(Stored items)
▬▬▬▬▬▬▬▬▬▬

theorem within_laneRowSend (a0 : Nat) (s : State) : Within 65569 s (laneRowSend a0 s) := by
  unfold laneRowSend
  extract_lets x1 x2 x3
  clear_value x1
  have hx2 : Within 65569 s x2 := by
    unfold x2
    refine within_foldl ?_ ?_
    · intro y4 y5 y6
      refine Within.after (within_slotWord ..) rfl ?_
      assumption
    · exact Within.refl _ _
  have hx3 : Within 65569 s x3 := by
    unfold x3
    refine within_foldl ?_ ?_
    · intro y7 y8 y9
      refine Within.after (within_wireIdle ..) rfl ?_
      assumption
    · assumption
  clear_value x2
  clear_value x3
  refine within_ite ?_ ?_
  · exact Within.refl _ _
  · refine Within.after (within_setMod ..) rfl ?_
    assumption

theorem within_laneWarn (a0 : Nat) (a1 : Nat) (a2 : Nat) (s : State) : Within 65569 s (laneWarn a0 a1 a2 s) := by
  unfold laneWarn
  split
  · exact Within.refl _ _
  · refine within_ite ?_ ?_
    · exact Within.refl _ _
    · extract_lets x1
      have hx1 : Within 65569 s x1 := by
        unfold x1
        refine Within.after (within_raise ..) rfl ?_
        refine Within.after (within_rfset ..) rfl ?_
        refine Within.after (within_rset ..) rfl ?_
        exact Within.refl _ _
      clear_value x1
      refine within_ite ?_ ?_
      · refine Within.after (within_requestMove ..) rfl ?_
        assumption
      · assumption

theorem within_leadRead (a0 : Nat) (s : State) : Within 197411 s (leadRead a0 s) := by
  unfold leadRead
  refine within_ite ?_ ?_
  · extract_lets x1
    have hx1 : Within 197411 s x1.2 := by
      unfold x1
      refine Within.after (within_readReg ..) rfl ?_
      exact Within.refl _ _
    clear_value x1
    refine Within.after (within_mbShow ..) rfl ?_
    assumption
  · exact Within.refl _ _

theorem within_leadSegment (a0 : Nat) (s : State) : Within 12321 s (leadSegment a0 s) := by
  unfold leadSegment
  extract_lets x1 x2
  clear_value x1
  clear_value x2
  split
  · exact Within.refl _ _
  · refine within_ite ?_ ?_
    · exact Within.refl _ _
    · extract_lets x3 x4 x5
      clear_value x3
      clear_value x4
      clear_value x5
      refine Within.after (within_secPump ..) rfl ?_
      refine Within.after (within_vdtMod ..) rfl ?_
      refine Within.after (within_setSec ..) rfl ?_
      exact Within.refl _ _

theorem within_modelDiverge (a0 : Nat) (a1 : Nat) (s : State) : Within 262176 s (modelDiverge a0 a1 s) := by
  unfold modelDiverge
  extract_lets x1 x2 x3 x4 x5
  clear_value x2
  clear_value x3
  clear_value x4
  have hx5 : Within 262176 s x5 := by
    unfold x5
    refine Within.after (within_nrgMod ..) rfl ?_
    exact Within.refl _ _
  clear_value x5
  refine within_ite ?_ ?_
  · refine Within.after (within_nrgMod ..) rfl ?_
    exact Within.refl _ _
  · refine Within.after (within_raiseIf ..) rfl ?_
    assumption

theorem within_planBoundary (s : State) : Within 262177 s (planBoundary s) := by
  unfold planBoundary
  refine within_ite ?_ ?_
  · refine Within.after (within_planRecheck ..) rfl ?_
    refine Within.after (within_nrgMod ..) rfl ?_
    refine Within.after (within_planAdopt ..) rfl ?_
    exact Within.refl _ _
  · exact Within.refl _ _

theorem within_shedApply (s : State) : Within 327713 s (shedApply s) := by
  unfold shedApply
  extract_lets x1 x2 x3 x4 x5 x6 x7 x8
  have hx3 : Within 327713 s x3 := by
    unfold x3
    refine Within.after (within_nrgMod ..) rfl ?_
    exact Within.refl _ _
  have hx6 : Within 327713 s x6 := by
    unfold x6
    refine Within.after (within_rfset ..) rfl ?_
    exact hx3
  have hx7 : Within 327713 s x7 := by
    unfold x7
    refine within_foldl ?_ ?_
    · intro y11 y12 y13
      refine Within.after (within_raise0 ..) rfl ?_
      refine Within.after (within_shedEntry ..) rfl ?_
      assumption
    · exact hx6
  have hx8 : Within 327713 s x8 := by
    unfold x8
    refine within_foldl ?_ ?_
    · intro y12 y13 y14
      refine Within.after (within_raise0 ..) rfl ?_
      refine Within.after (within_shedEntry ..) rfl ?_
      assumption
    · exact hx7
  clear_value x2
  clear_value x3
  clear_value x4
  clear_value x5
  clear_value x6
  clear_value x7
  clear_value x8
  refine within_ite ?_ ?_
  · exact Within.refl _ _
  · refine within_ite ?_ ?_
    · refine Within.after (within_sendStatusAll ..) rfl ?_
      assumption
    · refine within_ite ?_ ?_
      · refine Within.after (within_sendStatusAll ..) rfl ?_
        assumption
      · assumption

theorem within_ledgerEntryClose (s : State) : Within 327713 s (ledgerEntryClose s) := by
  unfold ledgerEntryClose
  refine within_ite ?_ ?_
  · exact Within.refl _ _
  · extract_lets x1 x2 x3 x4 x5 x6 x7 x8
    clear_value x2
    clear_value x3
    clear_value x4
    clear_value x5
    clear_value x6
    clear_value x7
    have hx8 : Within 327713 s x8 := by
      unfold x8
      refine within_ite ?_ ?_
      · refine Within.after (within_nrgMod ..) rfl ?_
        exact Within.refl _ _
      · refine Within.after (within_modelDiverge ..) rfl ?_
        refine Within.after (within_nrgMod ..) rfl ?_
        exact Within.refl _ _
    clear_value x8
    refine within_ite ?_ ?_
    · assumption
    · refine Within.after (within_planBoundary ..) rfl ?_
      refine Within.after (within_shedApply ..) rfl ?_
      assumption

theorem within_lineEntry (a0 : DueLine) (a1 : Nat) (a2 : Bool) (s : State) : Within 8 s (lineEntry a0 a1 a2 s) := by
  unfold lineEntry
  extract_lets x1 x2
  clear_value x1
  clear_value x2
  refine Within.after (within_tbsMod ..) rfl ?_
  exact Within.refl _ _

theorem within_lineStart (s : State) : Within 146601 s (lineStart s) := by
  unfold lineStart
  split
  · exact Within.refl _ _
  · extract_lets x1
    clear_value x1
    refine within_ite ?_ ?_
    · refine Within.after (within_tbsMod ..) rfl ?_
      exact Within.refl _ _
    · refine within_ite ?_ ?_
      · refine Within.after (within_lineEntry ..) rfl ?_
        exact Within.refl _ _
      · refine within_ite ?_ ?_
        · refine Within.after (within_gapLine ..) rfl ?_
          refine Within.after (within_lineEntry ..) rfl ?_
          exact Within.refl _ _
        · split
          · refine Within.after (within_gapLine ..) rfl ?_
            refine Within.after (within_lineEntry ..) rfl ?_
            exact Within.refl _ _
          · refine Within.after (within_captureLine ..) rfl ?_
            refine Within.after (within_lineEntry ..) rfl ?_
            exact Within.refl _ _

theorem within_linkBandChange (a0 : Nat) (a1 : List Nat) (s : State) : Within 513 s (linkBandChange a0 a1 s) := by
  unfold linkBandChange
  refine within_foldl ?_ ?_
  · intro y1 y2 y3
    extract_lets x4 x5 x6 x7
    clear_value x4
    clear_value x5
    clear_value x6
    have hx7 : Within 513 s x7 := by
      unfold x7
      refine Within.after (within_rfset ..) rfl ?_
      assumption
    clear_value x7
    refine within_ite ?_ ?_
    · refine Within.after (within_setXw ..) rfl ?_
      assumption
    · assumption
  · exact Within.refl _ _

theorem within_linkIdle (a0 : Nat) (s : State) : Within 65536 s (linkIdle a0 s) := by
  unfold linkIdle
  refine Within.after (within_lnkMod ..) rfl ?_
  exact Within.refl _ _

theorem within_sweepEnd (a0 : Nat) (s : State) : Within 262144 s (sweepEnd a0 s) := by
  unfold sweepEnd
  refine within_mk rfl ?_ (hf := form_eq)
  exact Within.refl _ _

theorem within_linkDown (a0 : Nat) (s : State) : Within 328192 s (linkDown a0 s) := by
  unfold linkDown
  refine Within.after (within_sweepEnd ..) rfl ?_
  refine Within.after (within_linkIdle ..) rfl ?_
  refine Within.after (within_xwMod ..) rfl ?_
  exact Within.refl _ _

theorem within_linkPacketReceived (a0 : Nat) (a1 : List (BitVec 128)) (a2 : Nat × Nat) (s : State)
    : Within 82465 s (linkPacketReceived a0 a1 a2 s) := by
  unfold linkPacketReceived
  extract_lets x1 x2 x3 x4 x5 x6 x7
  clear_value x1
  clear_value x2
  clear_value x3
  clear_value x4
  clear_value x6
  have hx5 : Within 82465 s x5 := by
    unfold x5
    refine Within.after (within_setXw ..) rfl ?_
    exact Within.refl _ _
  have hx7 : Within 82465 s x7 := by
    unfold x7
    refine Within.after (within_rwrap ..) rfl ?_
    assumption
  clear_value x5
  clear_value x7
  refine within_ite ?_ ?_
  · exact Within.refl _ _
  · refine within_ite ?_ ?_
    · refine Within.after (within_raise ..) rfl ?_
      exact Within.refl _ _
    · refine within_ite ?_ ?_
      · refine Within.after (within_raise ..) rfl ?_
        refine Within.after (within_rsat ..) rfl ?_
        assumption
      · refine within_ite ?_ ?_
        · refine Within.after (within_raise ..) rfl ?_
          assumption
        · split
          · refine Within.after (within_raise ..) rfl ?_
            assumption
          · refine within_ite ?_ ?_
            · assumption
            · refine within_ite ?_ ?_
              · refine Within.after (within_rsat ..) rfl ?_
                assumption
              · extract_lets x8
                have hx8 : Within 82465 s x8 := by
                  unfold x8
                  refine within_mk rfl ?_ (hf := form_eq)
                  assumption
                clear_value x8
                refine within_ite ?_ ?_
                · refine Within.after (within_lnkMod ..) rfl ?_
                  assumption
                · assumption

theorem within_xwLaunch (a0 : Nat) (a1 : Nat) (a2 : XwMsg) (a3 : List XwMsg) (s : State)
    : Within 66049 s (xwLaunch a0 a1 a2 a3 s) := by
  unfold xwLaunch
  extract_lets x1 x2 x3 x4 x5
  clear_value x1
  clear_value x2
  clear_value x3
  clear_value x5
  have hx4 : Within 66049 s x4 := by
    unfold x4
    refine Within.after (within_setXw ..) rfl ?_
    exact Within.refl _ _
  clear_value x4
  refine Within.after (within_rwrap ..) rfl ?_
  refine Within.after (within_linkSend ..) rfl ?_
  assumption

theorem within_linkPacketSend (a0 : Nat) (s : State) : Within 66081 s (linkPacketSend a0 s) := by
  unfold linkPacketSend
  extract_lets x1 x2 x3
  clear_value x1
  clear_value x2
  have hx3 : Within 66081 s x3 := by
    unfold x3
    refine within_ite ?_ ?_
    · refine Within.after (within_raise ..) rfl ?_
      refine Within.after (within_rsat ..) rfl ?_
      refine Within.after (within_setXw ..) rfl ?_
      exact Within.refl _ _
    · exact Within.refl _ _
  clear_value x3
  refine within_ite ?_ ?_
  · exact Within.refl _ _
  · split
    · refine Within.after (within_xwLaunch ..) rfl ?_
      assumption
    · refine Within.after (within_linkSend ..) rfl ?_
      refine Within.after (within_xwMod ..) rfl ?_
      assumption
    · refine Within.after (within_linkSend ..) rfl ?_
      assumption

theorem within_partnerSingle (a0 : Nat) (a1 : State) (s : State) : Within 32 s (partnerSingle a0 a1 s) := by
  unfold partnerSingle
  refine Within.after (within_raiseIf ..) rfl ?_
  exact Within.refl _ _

▬▬▬▬▬▬▬▬▬▬

PROMPT:
For each line in the entries that contains the string "leadSegment", make a copy.

EXERCISE OUTPUT:
theorem within_leadSegment (a0 : Nat) (s : State) : Within 12321 s (leadSegment a0 s) := by
  unfold leadSegment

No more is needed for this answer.